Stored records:
▬▬▬
-- ==== Sys2Proof/Machine/RegTable.lean ====
section
/-! DEFINITION. The register tables of the spec (every chapter's register section, R540, R541, R545): each field's
place, each register's reset word and what a software write may change of it. Named operations over them stand in
Machine/Ops.lean. -/
namespace Sys2Proof.Machine

/-- The place of a field: byte offset of its register in the block, low bit, width. -/
structure Fld where
  off : Nat
  lo : Nat
  len : Nat
deriving DecidableEq, Repr

/-- What the tables say of a register, or of an array of equal registers: offset, number, stride, reset word, and as
masks the CTL, GO and CNT fields, the SAT bit that a load of the counter clears, whether bits [7:0] are SEQ (R550), and the
fields that a write-back clears. -/
structure RegSpec where
  off : Nat
  count : Nat
  stride : Nat
  reset : Nat
  ctl : Nat
  go : Nat
  cnt : Nat
  sat : Nat
  seq : Bool
  clr : Nat
deriving DecidableEq, Repr

/-- The kinds of block of R540. -/
inductive Blk where
  | amap -- CHIP.AMAP
  | ecc -- CHIP.ECC
  | dawn -- CHIP.DAWN
  | owner -- CHIP.OWNER
  | chipId -- CHIP.ID
  | pc -- Qn.PCmmm
  | qme -- Qn.QME
  | fp -- FAB.FPn
  | txn -- FAB.TXN
  | rnode -- ROUTE.NODE
  | tbl -- ROUTE.TBL
  | sync -- ROUTE.SYNC
  | rport -- ROUTE.PORTn
  | fcore -- FULLER.CORE
  | rgn -- FULLER.RGN
  | mir -- FULLER.MIR
  | pf -- FULLER.PF
  | hctl -- HBOX.CTL
  | hb -- HBOX.HBn
  | key -- HBOX.KEY
  | rung -- PWR.RUNG
  | gov -- PWR.GOV
  | clk -- PWR.CLK
  | therm -- PWR.THERM
  | batt -- MGMT.BATT
  | core -- MGMT.CORE
  | i3c -- MGMT.I3C
  | fwup -- MGMT.FWUP
  | log -- MGMT.LOG
  | lc -- MGMT.LC
  | fault -- MGMT.FAULT
  | otp -- OTP.CTL
  | bist -- BIST.CTL
  | perf -- PERF.unit
  | pglobal -- PERF.GLOBAL
  | line -- DBG.LINE
  | trace -- DBG.TRACE
deriving DecidableEq, Repr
▬▬▬
▶ Exercise details
Repeat the line that contains "key -- HBOX.KEY", then every line after it until the records end, with nothing added.

▶ Result of this exercise
  | key -- HBOX.KEY
  | rung -- PWR.RUNG
  | gov -- PWR.GOV
  | clk -- PWR.CLK
  | therm -- PWR.THERM
  | batt -- MGMT.BATT
  | core -- MGMT.CORE
  | i3c -- MGMT.I3C
  | fwup -- MGMT.FWUP
  | log -- MGMT.LOG
  | lc -- MGMT.LC
  | fault -- MGMT.FAULT
  | otp -- OTP.CTL
  | bist -- BIST.CTL
  | perf -- PERF.unit
  | pglobal -- PERF.GLOBAL
  | line -- DBG.LINE
  | trace -- DBG.TRACE
deriving DecidableEq, Repr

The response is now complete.